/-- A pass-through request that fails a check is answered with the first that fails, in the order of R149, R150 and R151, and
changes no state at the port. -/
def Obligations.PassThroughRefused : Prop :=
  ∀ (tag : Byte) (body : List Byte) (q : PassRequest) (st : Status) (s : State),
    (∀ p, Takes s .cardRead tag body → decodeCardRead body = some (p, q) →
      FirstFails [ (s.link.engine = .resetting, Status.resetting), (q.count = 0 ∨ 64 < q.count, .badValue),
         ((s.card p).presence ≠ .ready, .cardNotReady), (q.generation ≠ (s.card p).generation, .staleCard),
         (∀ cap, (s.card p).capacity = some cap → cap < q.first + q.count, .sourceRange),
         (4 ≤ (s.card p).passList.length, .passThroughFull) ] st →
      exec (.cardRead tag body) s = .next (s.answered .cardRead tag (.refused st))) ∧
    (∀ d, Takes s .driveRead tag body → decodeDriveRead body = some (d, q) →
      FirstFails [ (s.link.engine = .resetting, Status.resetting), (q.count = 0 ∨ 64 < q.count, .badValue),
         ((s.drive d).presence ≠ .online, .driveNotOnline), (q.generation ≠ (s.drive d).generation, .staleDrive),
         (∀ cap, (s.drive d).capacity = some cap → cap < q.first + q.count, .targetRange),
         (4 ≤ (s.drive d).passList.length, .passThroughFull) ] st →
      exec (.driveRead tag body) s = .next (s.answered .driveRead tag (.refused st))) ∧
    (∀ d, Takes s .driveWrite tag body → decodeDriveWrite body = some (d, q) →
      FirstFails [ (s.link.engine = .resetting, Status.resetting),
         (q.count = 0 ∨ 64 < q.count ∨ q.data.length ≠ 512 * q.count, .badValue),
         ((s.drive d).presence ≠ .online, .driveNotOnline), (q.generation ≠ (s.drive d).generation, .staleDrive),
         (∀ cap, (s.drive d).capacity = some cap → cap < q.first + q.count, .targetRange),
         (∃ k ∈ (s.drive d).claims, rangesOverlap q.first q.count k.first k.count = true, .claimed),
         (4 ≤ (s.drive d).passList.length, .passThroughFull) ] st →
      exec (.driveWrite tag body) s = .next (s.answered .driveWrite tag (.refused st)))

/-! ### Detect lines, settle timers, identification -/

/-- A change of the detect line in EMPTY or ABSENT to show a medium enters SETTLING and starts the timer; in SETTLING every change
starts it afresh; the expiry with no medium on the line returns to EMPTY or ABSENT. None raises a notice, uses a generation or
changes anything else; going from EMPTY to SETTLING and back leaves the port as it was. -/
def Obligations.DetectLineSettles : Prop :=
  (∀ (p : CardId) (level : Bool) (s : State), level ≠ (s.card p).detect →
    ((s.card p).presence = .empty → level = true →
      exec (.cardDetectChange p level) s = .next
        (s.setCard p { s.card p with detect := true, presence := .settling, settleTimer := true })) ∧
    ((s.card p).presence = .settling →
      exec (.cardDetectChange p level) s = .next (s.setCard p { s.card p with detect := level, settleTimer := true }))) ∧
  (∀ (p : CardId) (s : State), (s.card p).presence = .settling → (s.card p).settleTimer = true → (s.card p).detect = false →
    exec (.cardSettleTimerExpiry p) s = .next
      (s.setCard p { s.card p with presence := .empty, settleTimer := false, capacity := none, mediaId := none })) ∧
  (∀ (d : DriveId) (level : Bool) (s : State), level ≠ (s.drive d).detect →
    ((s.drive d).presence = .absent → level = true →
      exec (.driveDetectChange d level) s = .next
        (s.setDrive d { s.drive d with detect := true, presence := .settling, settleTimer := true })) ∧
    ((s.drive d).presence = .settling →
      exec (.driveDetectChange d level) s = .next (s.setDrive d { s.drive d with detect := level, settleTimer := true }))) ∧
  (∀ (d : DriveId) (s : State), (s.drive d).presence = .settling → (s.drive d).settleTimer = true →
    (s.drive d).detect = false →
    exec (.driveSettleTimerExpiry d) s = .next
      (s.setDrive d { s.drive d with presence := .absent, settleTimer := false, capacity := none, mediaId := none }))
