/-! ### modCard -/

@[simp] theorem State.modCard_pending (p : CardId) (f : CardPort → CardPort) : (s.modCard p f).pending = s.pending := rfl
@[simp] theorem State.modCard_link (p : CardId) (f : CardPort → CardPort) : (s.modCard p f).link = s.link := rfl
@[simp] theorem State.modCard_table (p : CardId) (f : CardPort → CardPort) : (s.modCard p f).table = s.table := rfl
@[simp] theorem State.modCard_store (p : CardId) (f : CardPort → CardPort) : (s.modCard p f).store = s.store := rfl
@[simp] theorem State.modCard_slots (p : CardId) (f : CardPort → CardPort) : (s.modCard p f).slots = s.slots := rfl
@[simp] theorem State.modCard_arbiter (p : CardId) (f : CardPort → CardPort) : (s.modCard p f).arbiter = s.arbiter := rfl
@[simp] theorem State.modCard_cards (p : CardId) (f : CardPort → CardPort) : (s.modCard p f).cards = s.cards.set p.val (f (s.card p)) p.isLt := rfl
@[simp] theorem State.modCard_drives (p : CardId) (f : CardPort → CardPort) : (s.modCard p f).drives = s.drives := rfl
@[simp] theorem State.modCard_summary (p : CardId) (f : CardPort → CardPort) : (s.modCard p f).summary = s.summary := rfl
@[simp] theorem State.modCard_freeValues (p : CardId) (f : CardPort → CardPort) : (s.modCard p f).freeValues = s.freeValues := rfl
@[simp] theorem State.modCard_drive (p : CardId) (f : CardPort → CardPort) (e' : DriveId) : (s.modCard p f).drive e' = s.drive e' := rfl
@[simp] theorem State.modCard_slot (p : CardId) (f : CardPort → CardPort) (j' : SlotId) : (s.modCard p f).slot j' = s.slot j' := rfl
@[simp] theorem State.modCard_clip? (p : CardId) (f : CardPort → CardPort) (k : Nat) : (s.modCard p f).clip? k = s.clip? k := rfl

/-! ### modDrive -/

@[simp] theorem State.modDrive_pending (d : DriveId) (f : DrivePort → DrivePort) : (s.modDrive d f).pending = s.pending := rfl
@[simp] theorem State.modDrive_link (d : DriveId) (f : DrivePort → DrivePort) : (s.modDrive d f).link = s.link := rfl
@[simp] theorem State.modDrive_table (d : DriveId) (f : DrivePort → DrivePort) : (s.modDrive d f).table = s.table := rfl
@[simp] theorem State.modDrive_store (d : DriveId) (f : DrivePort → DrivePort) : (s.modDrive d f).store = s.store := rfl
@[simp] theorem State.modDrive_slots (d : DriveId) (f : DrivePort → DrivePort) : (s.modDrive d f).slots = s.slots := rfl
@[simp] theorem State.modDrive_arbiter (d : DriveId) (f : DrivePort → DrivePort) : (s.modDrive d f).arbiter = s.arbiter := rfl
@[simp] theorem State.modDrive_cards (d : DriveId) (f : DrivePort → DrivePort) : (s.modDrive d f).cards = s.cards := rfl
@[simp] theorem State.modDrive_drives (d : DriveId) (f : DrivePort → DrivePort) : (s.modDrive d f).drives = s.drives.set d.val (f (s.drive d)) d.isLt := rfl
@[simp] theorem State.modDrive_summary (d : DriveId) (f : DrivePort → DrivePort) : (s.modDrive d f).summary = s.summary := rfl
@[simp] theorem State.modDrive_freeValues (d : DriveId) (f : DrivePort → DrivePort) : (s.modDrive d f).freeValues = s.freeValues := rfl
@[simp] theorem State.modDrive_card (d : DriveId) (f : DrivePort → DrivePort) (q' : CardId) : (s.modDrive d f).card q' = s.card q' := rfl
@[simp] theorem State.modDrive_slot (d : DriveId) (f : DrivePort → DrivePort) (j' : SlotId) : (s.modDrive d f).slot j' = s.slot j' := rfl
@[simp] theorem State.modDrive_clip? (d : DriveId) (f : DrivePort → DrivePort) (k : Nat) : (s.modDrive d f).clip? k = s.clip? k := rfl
-=-=-
Work to complete |
What is the number of lines in the records above that include the word "length"? Reply with that number and nothing more.

Written response |
4